MYR: Our economist expects BNM to keep its policy rate unchanged at 3.0% at its Thursday policy meeting, in line with the consensus. We think inflation has likely peaked, while the weakness in the export and manufacturing sectors has depressed growth. With Malaysia’s growth highly vulnerable to a US/Europe demand shock, we think BNM is unlikely to tighten monetary conditions near term and the FX policy bias is increasingly against significant MYR strength.

IDR: Bank Indonesia (BI) is likely to maintain policy rates at 6.75% at its policy meeting on Thursday. We believe that CPI inflation staying below 5.0%yoy will allow BI to stay on hold over the next quarter. BI is likely to continue preferring IDR strength to play a leading role to moderate our expectations for a rise in inflationary pressures towards end year.

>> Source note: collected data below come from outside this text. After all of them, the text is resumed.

/-- READY in each state of the agent. In WRAP it is WRAP_END. A pending sign-out marked by purge is refused (R19). -/
def Obligations.ReadyByState : Prop :=
  ∀ (s : State) (p : Port) (ps : List Byte) (a : AgentSlot), Takes s .ready p ps → ActsOn s .ready p ps a →
    ((s.agent a).state = .signedOut → exec (.ready p (frame ps)) s = .next (s.answered p (frame ps) .badState []))
    ∧ ((s.agent a).state = .aux →
      ∃ t, exec (.ready p (frame ps)) s = .next t
        ∧ AgentAnswered s t p .ok [2, 0] a ((s.agent a).unbound .ready 0 s.clock))
    ∧ ((s.agent a).state = .ready ∨ (s.agent a).state = .offered →
      ∃ c, c.length = 2 ∧ FieldsAt c [(0, 1, (s.agent a).state.code), (1, 1, (s.agent a).auxReason)]
        ∧ exec (.ready p (frame ps)) s = .next (s.answered p (frame ps) .ok c))
    ∧ ((s.agent a).state = .connected → (s.agent a).pending ≠ .signOutPurge →
      ∃ c, c.length = 2 ∧ FieldsAt c [(0, 1, 4), (1, 1, (s.agent a).auxReason)]
        ∧ exec (.ready p (frame ps)) s =
          .next ((s.answered p (frame ps) .ok c).setAgent a { s.agent a with pending := .none }))
    ∧ ((s.agent a).state = .connected → (s.agent a).pending = .signOutPurge →
      exec (.ready p (frame ps)) s = .next (s.answered p (frame ps) .badState []))
    ∧ ((s.agent a).state = .wrap → exec (.ready p (frame ps)) s = exec (.wrapEnd p (frame ps)) s)

/-- AUX and FORCE_AUX with a reason 1–14, in each state of the agent. The call's side of a withdrawal is R101's, and its port gets no notice
but the LISTENs of a move or a swap; in CONNECTED and WRAP the change is recorded (R19). That the LISTENs of a swap go in queue order
is the model's choice (log entry 12). -/
def Obligations.AuxAndForceAuxByState : Prop :=
  ∀ (s : State) (k : Kind) (p : Port) (ps : List Byte) (a : AgentSlot), k = .aux ∨ k = .forceAux →
    Takes s k p ps → ActsOn s k p ps a → 1 ≤ u8 ps 2 → u8 ps 2 ≤ 14 →
      ((s.agent a).state = .signedOut → exec (k.command p (frame ps)) s = .next (s.answered p (frame ps) .badState []))
      ∧ ((s.agent a).state = .aux → (s.agent a).auxReason = u8 ps 2 →
        exec (k.command p (frame ps)) s = .next (s.answered p (frame ps) .ok []))
      ∧ ((s.agent a).state = .ready ∨ ((s.agent a).state = .aux ∧ (s.agent a).auxReason ≠ u8 ps 2) →
        ∃ t, exec (k.command p (frame ps)) s = .next t
          ∧ AgentAnswered s t p .ok [] a ((s.agent a).unbound .aux (u8 ps 2) 0))
      ∧ (∀ c r, (s.agent a).state = .offered → (s.agent a).boundCall = some c → s.call c = some r →
        ∃ t, exec (k.command p (frame ps)) s = .next t ∧ Answered t p .ok [] ∧ OtherSlots s t p
          ∧ AgentSide s t a ((s.agent a).unbound .aux (u8 ps 2) 0)
          ∧ OfferReturned s t c r a r.noAnswers r.pendingOverflow)
      ∧ ((s.agent a).state = .connected ∨ (s.agent a).state = .wrap →
        exec (k.command p (frame ps)) s =
          .next (if (s.agent a).pending = .signOutPurge then s.answered p (frame ps) .badState []
            else (s.answered p (frame ps) .pending []).setAgent a { s.agent a with pending := .aux (u8 ps 2) }))

/-- SIGN_OUT and FORCE_SIGN_OUT in each state of the agent; they differ with a pending sign-out marked by purge (R19) and in WRAP, where the
forced one ends the wrap: the sample of a wrap marked KEEP is folded in, and the agent is SIGNED_OUT whatever was pending (R122). The
call's port gets no notice of a withdrawal but the LISTENs of a move or a swap (R101). That the LISTENs of a swap go in queue order is
the model's choice (log entry 12). -/
def Obligations.SignOutAndForceSignOutByState : Prop :=
  ∀ (s : State) (k : Kind) (p : Port) (ps : List Byte) (a : AgentSlot), k = .signOut ∨ k = .forceSignOut →
    Takes s k p ps → ActsOn s k p ps a →
      ((s.agent a).state = .signedOut → exec (k.command p (frame ps)) s = .next (s.answered p (frame ps) .already []))
      ∧ ((s.agent a).state = .aux ∨ (s.agent a).state = .ready →
        ∃ t, exec (k.command p (frame ps)) s = .next t
          ∧ AgentAnswered s t p .ok [] a ((s.agent a).unbound .signedOut 0 0))
      ∧ (∀ c r, (s.agent a).state = .offered → (s.agent a).boundCall = some c → s.call c = some r →
        ∃ t, exec (k.command p (frame ps)) s = .next t ∧ Answered t p .ok [] ∧ OtherSlots s t p
          ∧ AgentSide s t a ((s.agent a).unbound .signedOut 0 0)
          ∧ OfferReturned s t c r a r.noAnswers r.pendingOverflow)
      ∧ ((s.agent a).state = .connected ∨ ((s.agent a).state = .wrap ∧ k = .signOut) →
        exec (k.command p (frame ps)) s =
          .next (if (s.agent a).pending = .signOutPurge then
              s.answered p (frame ps) (if k = .signOut then .badState else .pending) []
            else (s.answered p (frame ps) .pending []).setAgent a { s.agent a with pending := .signOut }))
      ∧ ((s.agent a).state = .wrap → k = .forceSignOut →
        ∃ t, exec (k.command p (frame ps)) s = .next t
          ∧ AgentAnswered (s.withWrapSample a) t p .ok [] a ((s.agent a).unbound .signedOut 0 0))

/-- WRAP_EXTEND: BAD_STATE outside WRAP; LIMIT once the extensions used have reached the active limit of the wrap group; else the wrap end
moves by the active step, no further than the wrap start plus the captured cap, the extensions used rise, and a notice goes to the
home port when the end has moved. -/
def Obligations.WrapExtendMovesTheEndUpToTheCap : Prop :=
  ∀ (s : State) (p : Port) (ps : List Byte) (a : AgentSlot), Takes s .wrapExtend p ps → ActsOn s .wrapExtend p ps a →
    let w := (s.agent a).wrap
    let g := (s.group w.group).active
    let finish := min (w.finish + g.extStep) (w.start + w.cap)
    let new := { s.agent a with wrap := { w with finish := finish, extensions := w.extensions + 1 } }
    ((s.agent a).state ≠ .wrap → exec (.wrapExtend p (frame ps)) s = .next (s.answered p (frame ps) .badState []))
    ∧ ((s.agent a).state = .wrap → g.extLimit ≤ w.extensions →
      exec (.wrapExtend p (frame ps)) s = .next (s.answered p (frame ps) .limit []))
    ∧ ((s.agent a).state = .wrap → w.extensions < g.extLimit →
      ∃ c, c.length = 3 ∧ FieldsAt c [(0, 2, finish - s.clock), (2, 1, w.extensions + 1)]
        ∧ (finish = w.finish →
          exec (.wrapExtend p (frame ps)) s =
            .next ((s.answered p (frame ps) (if w.finish + g.extStep ≤ w.start + w.cap then .ok else .okClamped) c).setAgent a new))
        ∧ (finish ≠ w.finish →
          ∃ t, exec (.wrapExtend p (frame ps)) s = .next t
            ∧ AgentAnswered s t p (if w.finish + g.extStep ≤ w.start + w.cap then .ok else .okClamped) c a new))

/-- The end of a wrap by expiry, WRAP_END or READY: the sample of a wrap marked KEEP, which is the talk seconds plus the seconds since the
wrap start, is folded into the average of the wrap group, and the agent follows its pending change. WRAP_END outside WRAP is
BAD_STATE. WRAP_EXPIRY of a wrap that is not due has no effect: the model's choice (log entry 2). -/
def Obligations.WrapEndsByExpiryAndByRequest : Prop :=
  ∀ (s : State) (a : AgentSlot),
    ((s.agent a).state = .wrap → (s.agent a).wrap.finish ≤ s.clock →
      ∃ t, exec (.wrapExpiry a) s = .next t
        ∧ AgentChange (s.withWrapSample a) t a ((s.agent a).afterPending s.clock))
    ∧ (¬((s.agent a).state = .wrap ∧ (s.agent a).wrap.finish ≤ s.clock) → exec (.wrapExpiry a) s = .next s)
    ∧ ∀ (k : Kind) (p : Port) (ps : List Byte), k = .wrapEnd ∨ k = .ready → Takes s k p ps → ActsOn s k p ps a →
      (k = .wrapEnd → (s.agent a).state ≠ .wrap → exec (k.command p (frame ps)) s = .next (s.answered p (frame ps) .badState []))
      ∧ ((s.agent a).state = .wrap →
        ∃ t c, exec (k.command p (frame ps)) s = .next t ∧ c.length = 2
          ∧ FieldsAt c [(0, 1, ((s.agent a).afterPending s.clock).state.code), (1, 1, ((s.agent a).afterPending s.clock).auxReason)]
          ∧ AgentAnswered (s.withWrapSample a) t p .ok c a ((s.agent a).afterPending s.clock))

/-- AGENT_ANSWER and AGENT_NO_ANSWER for an agent that is not OFFERED for the call named are LATE; AGENT_HANGUP for an agent that is not
CONNECTED to it is NO_CALL; nothing else changes. -/
def Obligations.LateAnswersAndHangupsChangeNothing : Prop :=
  ∀ (s : State) (k : Kind) (p : Port) (ps : List Byte) (a : AgentSlot),
    Takes s k p ps → ActsOn s k p ps a → ∀ (x : Shelf), shelfOfByte (u8 ps 2) = some x →
      (k = .agentAnswer ∨ k = .agentNoAnswer →
        ¬((s.agent a).state = .offered
          ∧ ∃ c r, (s.agent a).boundCall = some c ∧ s.call c = some r ∧ r.owner = x ∧ r.tag.toNat = u16 ps 3) →
        exec (k.command p (frame ps)) s = .next (s.answered p (frame ps) .late []))
      ∧ (k = .agentHangup →
        ¬((s.agent a).state = .connected
          ∧ ∃ c r, (s.agent a).boundCall = some c ∧ s.call c = some r ∧ r.owner = x ∧ r.tag.toNat = u16 ps 3) →
        exec (k.command p (frame ps)) s = .next (s.answered p (frame ps) .noCall []))

/-- A ring-no-answer, at a taken AGENT_NO_ANSWER and at the expiry of the ring timer: the agent goes to AUX with reason 15 or to READY by
the active no-answer action of the call's group; the call's no-answer count rises, up to 7, and the call is requeued, with an
overflow attempt at the limit or on a pending overflow, and its port gets no notice but the LISTENs of a move or a swap.
RING_TIMER_EXPIRY before its second has no effect, a count that stays at the limit 7 attempts a move each time, and the LISTENs of a
swap go in queue order: the model's choices (log entries 2, 28, 12). -/
def Obligations.RingNoAnswerRequeuesTheCall : Prop :=
  ∀ (s : State) (a : AgentSlot) (c : CallSlot) (r : CallRec), Calm s → s.call c = some r → r.state = .offered → r.boundAgent = some a →
    let new := match (s.group r.group).active.noAnswerAction with
      | .aux => (s.agent a).unbound .aux 15 0
      | .ready => (s.agent a).unbound .ready 0 s.clock
    let count := min 7 (r.noAnswers + 1)
    let attempt := decide (count = (s.group r.group).active.noAnswerLimit) || r.pendingOverflow
    (∀ due, r.ring = some due → due ≤ s.clock →
      ∃ t, exec (.ringTimerExpiry c) s = .next t ∧ AgentSide s t a new ∧ OfferReturned s t c r a count attempt)
    ∧ (∀ due, r.ring = some due → s.clock < due → exec (.ringTimerExpiry c) s = .next s)
    ∧ ∀ (p : Port) (ps : List Byte), Takes s .agentNoAnswer p ps → ActsOn s .agentNoAnswer p ps a →
      (s.agent a).state = .offered → (s.agent a).boundCall = some c →
      shelfOfByte (u8 ps 2) = some r.owner → u16 ps 3 = r.tag.toNat →
        ∃ t content, exec (.agentNoAnswer p (frame ps)) s = .next t ∧ Answered t p .ok content ∧ content.length = 2
          ∧ FieldAt content 0 2 c.val ∧ OtherSlots s t p ∧ AgentSide s t a new ∧ OfferReturned s t c r a count attempt

/-- AGENT_ANSWER taken: call and agent are CONNECTED from now; the offer has ended and the call has left its queue, counted as answered;
the group's conditions are evaluated; the call hears nothing, is due nothing and is off the wait list; AGENT_STATE, CONNECT and LISTEN go to the agent's and the call's
ports in this order; a swap that waited for the last offer is performed. A channel that the answer frees may be granted to another
call, whose LISTEN stands behind: that the arbiter acts last is the model's reading (log entry 10). The call's on-wait-list flag is
taken to go with an entry of the list (R168). -/
def Obligations.AnswerConnectsCallAndAgent : Prop :=
  ∀ (s : State) (p : Port) (ps : List Byte) (a : AgentSlot) (c : CallSlot) (r : CallRec),
    Takes s .agentAnswer p ps → ActsOn s .agentAnswer p ps a → (s.agent a).state = .offered → (s.agent a).boundCall = some c →
    s.call c = some r → r.boundAgent = some a → shelfOfByte (u8 ps 2) = some r.owner → u16 ps 3 = r.tag.toNat →
    (r.onWaitList = true → ∃ e ∈ s.waitList, e.call = c) →
      let new := { s.agent a with state := .connected, idleSince := 0, answerStart := s.clock }
      ∃ t content, exec (.agentAnswer p (frame ps)) s = .next t ∧ Answered t p .ok content ∧ content.length = 2
        ∧ FieldAt content 0 2 c.val ∧ OtherSlots s t p
        ∧ t.agent a = { new with owed := new.owed || !s.hasRoom (portOf new.home) }
        ∧ (∀ b, b ≠ a → t.agent b = s.agent b)
        ∧ (∃ q, t.call c = some q
          ∧ { q with owedListen := r.owedListen, owedConnect := r.owedConnect } =
              { r with
                state := .connected, ring := none, talkStart := s.clock, overflowDue := none, pendingOverflow := false,
                listen := .silent, nextDue := none, onWaitList := false })
        ∧ (∀ d, d ≠ c → (t.call d).map CallRec.offPlayout = (s.call d).map CallRec.offPlayout)
        ∧ (∀ e ∈ t.waitList, e.call ≠ c)
        ∧ (∀ x : Shelf, ∃ l, (∀ n ∈ l, ∃ tag slot, n = Notice.listen tag slot) ∧
          (t.port (portOf x)).notices =
            placed (s.port (portOf x)).notices
              ((if x = new.home then [.agentState a .connected new.auxReason 0 (some (r.owner, r.tag))] else [])
                ++ if x = r.owner then [.connect r.tag a new.home, .listen r.tag none] else []) ++ l)
        ∧ (∀ g, (t.group g).queue = (if g = r.group then (s.group g).queue.filter (· != c) else (s.group g).queue)
          ∧ (t.group g).offers = (if g = r.group then (s.group g).offers - 1 else (s.group g).offers)
          ∧ (t.group g).stats =
              (if g = r.group then { (s.group g).stats with answered := min 65535 ((s.group g).stats.answered + 1) }
                else (s.group g).stats)
          ∧ (t.group g).staffed = (s.group g).staffed
          ∧ (t.group g).active = (if g = r.group ∧ s.swapDue g then (s.group g).staged else (s.group g).active)
          ∧ (t.group g).swapPending = (if g = r.group ∧ s.swapDue g then false else (s.group g).swapPending))
        ∧ QueueLeft s t r.group ∧ (∀ g, g ≠ r.group → t.group g = s.group g)
        ∧ { t.group r.group with
            queue := (s.group r.group).queue, offers := (s.group r.group).offers, stats := (s.group r.group).stats,
            active := (s.group r.group).active, swapPending := (s.group r.group).swapPending,
            conditions := (s.group r.group).conditions, flags := (s.group r.group).flags } = s.group r.group
        ∧ t.callTriggers = s.callTriggers ∧ t.agentTriggers = s.agentTriggers
        ∧ t.sweepWaiting = (s.sweepWaiting || s.swapDue r.group) ∧ SameBase s t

PHP: Our economist expects Philippine CPI inflation (Tuesday) to stay around 5.0%yoy in August, but that is unlikely to lead the Philippines’ central bank (BSP) to hike rates on Thursday. With Q2 GDP growth disappointing and dragged lower by the weak export and manufacturing sectors, we think the monetary policy bias is increasingly going to turn neutral. We expect the BSP to leave policy rates unchanged at 4.5%yoy on Thursday and to turn more cautious against PHP strength.

What happened overnight

Risk off in Asia. Asian markets greeted the disappointing US non-farm payroll data negatively, with equities mostly lower and the USD stronger. The Nordics and Antipodeans are leading the sell-off vs the USD. AUDUSD fell to 1.059 amid mixed local data. Likewise, the KRW is leading Asian currencies’ weakness vs the USD following the 0.5-3% sell-off in Asian equities.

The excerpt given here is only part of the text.